Calculate Coordinates on Arc, Based on Time of Day

Question

Hopefully someone can help me out with this.

I'm trying to calculate the position of a point on an arc, based on a percentage of distance along the circumference (% time of day). Sidenote - I'm writing a computer program to execute this, it's just the math that's stopping me!

I know the length of the chord, the height of the saggita, and the coordinates of the circle. I've attached an image as a diagram to explain this.

Based on the time of day, from $6$A.M $(0,0)$ to $6$P.M $(1400,0)$, where will the point on the arc be? Given that $12$P.M the arc will be at coordinates $(700,500)$.

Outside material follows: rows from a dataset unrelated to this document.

/-- The turns of the whole loop lead to what follows the last block. -/
theorem cbc_run_to_loopEnd {i : Instr} {s : State} {rest : List Event} (hi : i = .cbcEnc ∨ i = .cbcDec)
    (hready : ReadyToRun i s)
    (ha : s.agenda = .controller :: (blocksTurns (blockCount i (inCount s)) ++ rest)) :
    ∃ t, run (1 + 3 * blockCount i (inCount s)) s = .next (cbcLast i t) ∧ t.agenda = rest ∧ CbcLoopEnd i s t := by
  obtain ⟨-, -, hop⟩ := hready.accepted
  obtain ⟨k, hk⟩ := Nat.exists_eq_succ_of_ne_zero (blockCount_cbc_pos hi hop).ne'
  have hlt : k < blockCount i (inCount s) := by omega
  rw [hk, blocksTurns_succ, List.append_assoc] at ha
  obtain ⟨t, ht, hat, hblock, hprog⟩ := cbc_run_to_atBlock hi hready hlt ha
  obtain ⟨u, hu, hau, hwaits, hprog, hans⟩ := cbc_run_to_answered hi hready hblock hprog hat
  have hwait := (hwaits.step_controller hready (.inr hwaits.fsm) hau).trans
    (exec_cbc_last_block (s := { u with agenda := rest }) hi hwaits.fsm hwaits.response hwaits.rspFail
      (by rw [hwaits.blkIdx, hwaits.nb, hk]))
  have hnext := cbcProgress_cbcStored hi hready hlt hwaits.toInLoop hprog hans
  have hblk := hwaits.toNat_blkIdx_succ hlt
  rw [← Nat.succ_eq_add_one, ← hk] at hnext hblk
  refine ⟨cbcStored i { u with agenda := rest }, ?_, rfl, ?_⟩
  · rw [hk, show 1 + 3 * (k + 1) = 1 + 3 * k + (2 + 1) by omega, run_add _ ht, run_add 1 hu, run_succ_next hwait,
      run_zero]
  · exact
      { view := hwaits.view
        blkIdx := hblk
        nb := hwaits.nb
        mem := hwaits.params ▸ hwaits.mem.store _ _
        len := hnext.len
        out := hnext.out
        riv := hnext.riv
        port_free := by simp [portFree, cbcStored, hwaits.no_request] }

/-- A success in the block loop, as a change of the state `s` the command was accepted in. -/
theorem finish_of_cbc_loopView {i : Instr} {s t : State} (hi : i = .cbcEnc ∨ i = .cbcDec)
    (hd : decode s.cmd = .command i) (h : loopView t = loopView s) (l : Nat) :
    finish l t = { s with
      mem := (finish l t).mem, nb := t.nb, len := t.len, blkIdx := t.blkIdx, port := t.port,
      outLen := BitVec.ofNat 32 l, key := 0, keyLd := 0, iv := 0, ivLd := 0, riv := 0, blk := 0, busy := false,
      done := true, fsm := .idle, agenda := t.agenda } := by
  have hcmd : t.cmd = s.cmd := (congrArg State.cmd h :)
  exact (finish_of_cbc hi (hcmd ▸ hd) l).trans (congrArg (fun v : State => { v with
    mem := (finish l t).mem, outLen := BitVec.ofNat 32 l, key := 0, keyLd := 0, iv := 0, ivLd := 0, riv := 0,
    blk := 0, busy := false, done := true, fsm := .idle }) (eq_of_loopView h))

/-- The end of a command erases in OUT alone (R116, R117). -/
theorem InLoop.changes_only_out_of_erase {i : Instr} {s t u : State} {k l : Nat} (h : InLoop i s k t)
    (hready : ReadyToRun i s) (hu : u.mem = eraseOutFrom t.params l t.mem) : onlyOutChanged s u := fun _ ha => by
  rw [hu, h.params]
  exact (h.mem.erase l).readByte_eq hready.memory_wf ha

/-- Settles O26: after the loop the success procedure leaves all the loop has appended. -/
theorem cbcEncCommandResult : Obligations.CbcEncCommandResult := by
  intro s rest hready ha
  obtain ⟨-, hd, -⟩ := hready.accepted
  obtain ⟨t, ht, rfl, hend⟩ := cbc_run_to_loopEnd (.inl rfl) hready ha
  have hout := outHolds_finish (s := t) t.len.isLt
  have hresult : outSeq t t.len.toNat = cbcEnc Config.cipherPerm s.key s.iv (inSeq s (inCount s)) := by
    rw [hend.len, hend.out, cbcLoop_blockCount_enc]
  rw [hresult] at hout
  refine ⟨finish t.len.toNat t, ?_, ?_, hout, ?_, hend.blkIdx, hend.port_free,
    hend.changes_only_out_of_erase hready rfl⟩
  · rw [commandTurns, List.length_cons, length_blocksTurns, Nat.add_comm]
    exact ht
  · exact finish_of_cbc_loopView (.inl rfl) hd hend.view _
  · rw [hout.1, length_cbcEnc, length_inSeq]

/-! ## CHECK after the loop (R110) -/

theorem take_outSeq (s : State) {k n : Nat} (h : k ≤ n) : (outSeq s n).take k = outSeq s k := by
  rw [outSeq, ← List.map_take, List.take_range, Nat.min_eq_left h, outSeq]

/-- The loop of a CBC_DEC command ends in CHECK, where a scheduled controller's turn is the CHECK step. -/
theorem cbcDec_run_to_check {s : State} {rest : List Event} (hready : ReadyToRun .cbcDec s)
    (ha : s.agenda = commandTurns .cbcDec (inCount s) ++ rest) :
    ∃ t, run (commandTurns .cbcDec (inCount s)).length s = .next (cbcDecCheck t) ∧ t.agenda = rest ∧
      CbcLoopEnd .cbcDec s t := by
  obtain ⟨-, hd, -⟩ := hready.accepted
  rw [commandTurns, List.cons_append, List.append_assoc] at ha
  obtain ⟨t, ht, hat, hend⟩ := cbc_run_to_loopEnd (.inr rfl) hready ha
  have hcheck : step (cbcLast .cbcDec t) = .next (cbcDecCheck { t with fsm := .check, agenda := rest }) :=
    (step_controller_after_validate (s := { t with fsm := .check }) hat nofun nofun (hend.cmd ▸ hd)
      (by rw [hend.opc, hend.cmd, hready.opc_of_cmd])).trans (exec_cbcDec_at_check rfl)
  have hlength : (commandTurns .cbcDec (inCount s)).length = 1 + 3 * blockCount .cbcDec (inCount s) + 1 := by
    rw [commandTurns, List.length_cons, List.length_append, length_blocksTurns, List.length_singleton]
    omega
  refine ⟨{ t with fsm := .check, agenda := rest }, ?_, rfl, ?_⟩
  · rw [hlength, run_add 1 ht, run_succ_next hcheck, run_zero]
  · exact { hend with }

/-- CHECK with good padding: the success procedure leaves the unpadded sequence. -/
theorem outHolds_finish_unpadded (s : State) (m : Nat) :
    outHolds (finish (s.len.toNat - m) s) ((outSeq s s.len.toNat).take ((outSeq s s.len.toNat).length - m)) := by
  rw [length_outSeq, take_outSeq s (Nat.sub_le _ m)]
  exact outHolds_finish ((Nat.sub_le _ m).trans_lt s.len.isLt)

theorem InLoop.no_error {i : Instr} {s t : State} {k : Nat} (h : InLoop i s k t) (hready : ReadyToRun i s) :
    t.errCode = .none ∧ t.errDetail = .none := by
  obtain ⟨hcode, hdetail⟩ := hready.no_error
  exact ⟨(congrArg State.errCode h.view :).trans hcode, (congrArg State.errDetail h.view :).trans hdetail⟩

theorem portFree_raiseError {s : State} (h : portFree s = true) (c : ErrCode) (x : ErrDetail) :
    portFree (raiseError c x s) = true := by
  simp only [portFree, Bool.and_eq_true, Bool.not_eq_true'] at h
  simp [portFree, h.1]

/-- Settles O27: CHECK looks at all the loop has appended, and succeeds or fails as `cbc_dec` does. -/
theorem cbcDecCommandResult : Obligations.CbcDecCommandResult := by
  intro s rest hready ha
  obtain ⟨-, hd, -⟩ := hready.accepted
  obtain ⟨t, ht, rfl, hend⟩ := cbcDec_run_to_check hready ha
  have hplain : cbcDec Config.cipherPerm s.key s.iv (inSeq s (inCount s)) = unpad 16 (outSeq t t.len.toNat) := by
    rw [hend.len, hend.out, unpad_cbcLoop_blockCount_dec]
  rw [hplain]
  cases hcheck : padcheck 16 (outSeq t t.len.toNat) with
  | ok m =>
    have hframe := finish_of_cbc_loopView (.inr rfl) hd hend.view (t.len.toNat - m)
    rw [cbcDecCheck_of_ok hcheck] at ht
    rw [unpad_of_ok hcheck]
    refine ⟨_, ht, ?_, ?_, nofun, hend.blkIdx, hend.port_free, hend.changes_only_out_of_erase hready rfl⟩
    · exact congrArg (fun v : State => { v with errCode := t.errCode, errDetail := t.errDetail }) hframe
    · rintro _ ⟨⟩
      exact ⟨outHolds_finish_unpadded t m, hend.no_error hready⟩
  | bad x =>
    have hframe :=
      raiseError_of_loopView (isCipherCommand_of_cbc (.inr rfl)) hd hend.view .corruptPadding x
    rw [cbcDecCheck_of_bad hcheck] at ht
    rw [unpad_of_bad hcheck]
    refine ⟨_, ht, ?_, nofun, ?_, hend.blkIdx, portFree_raiseError hend.port_free _ _,
      hend.changes_only_out_of_erase hready rfl⟩
    · exact congrArg (fun v : State => { v with mem := eraseOutFrom t.params 0 t.mem }) hframe
    · rintro _ ⟨⟩
      exact ⟨⟨rfl, outByte_raiseError _ _ _⟩, rfl, rfl⟩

Saggita = $500$, Chord = $1400$

Another image, with the things I know and don't, also better illustrating the problem I'm trying to solve.

Answer 1

EDIT (If Curve is a Circle):
An edit must be made if the curve is a shifted down semicircle. Lets assume it is. Then to find its equation we will fit an equation of the form $$y=\sqrt{R^2-(x-700)^2}+k$$ to the points $(0,0), (700,500),$ and $(1400,0)$. That requires solving a system of equations, but I'll just skip to the fact that the equation for the semi-circle is $$y=\sqrt{740^2-(x-700)^2}-240$$ Next we want to find what the arc length is from $x=0$ to $1400$. Using calculus, $$S_1=\int_{0}^{1400}\sqrt{1+\left(\frac{x-700}{\sqrt{740^2-(x-700)^2}}\right)^2}\text{d}x=1480\arcsin\left(\frac{35}{37}\right)\approx 1835.9$$ Having that done we also want the arc length from $x=1400$ to $1440$, $S_2$, which can be done using geometry and is $$S_2=\frac{740\pi-S_1}{2}\approx 244.439$$ Now we want to find, based on $m$ minutes that have passed since $6$ A.M. what the interior angle $\theta$ is so that we can use $\sin$ and $\cos$ for the coordinates. Using geometry we can get that the central angle formed by the sun and the point $(1440,-240)$ is given by $$\theta=\frac{S_1-\frac{S_1\cdot m}{720}+S_2}{R}\approx \frac{1497844.08-1835.9m}{532800}$$ Then having computed $\theta$ given an $m$, the coordinates of the sun are just $$(740\cos\theta + 700, 740\sin\theta-240)$$ In conclusion using $m$ just find $\theta$ and plug it into the parametrized coordinates. Here's a Desmos graph where you can change the value of $m$ and watch the coordinate in red (the sun) move along the circle.

If Curve is an Ellipse
What we have here is half an ellipse. The function for that half ellipse is $$y=500\sqrt{1-\left(\frac{x-700}{700}\right)^2}$$ Now we need to find the length of the arc, and for that we will use some calculus. The arc length, $S$, is given by in this case, $$S=\int_{0}^{1400}\sqrt{1+\left(\frac{5(x-700)}{7\sqrt{-x(x-1400)}}\right)^2}\text{d}x$$ $$=\int_{0}^{1400}\sqrt{1-\frac{25(x-700)^2}{49x(x-1400)}}\text{d}x=1898.07$$ Using that, there's a few things that can be said. Let $m$ be the minutes that have passed since 6 A.M., then the arc length that has been covered is given by $$S_m=\frac{1898.07m}{720}$$ Using that a the following can be done: Given a time compute $S_m$, the amount of arclength that has been covered. Then decide on a threshold $\epsilon>0$, and have you're computer test values until it finds a value $x_0$ such that $$\left|S_m - \int_{0}^{x_0}\sqrt{1-\frac{25(x-700)^2}{49x(x-1400)}}\text{d}x\right|\le \epsilon$$ Then the coordinates of the sun will be $$(x_0,y(x_0))$$ where $y$ is as defined above.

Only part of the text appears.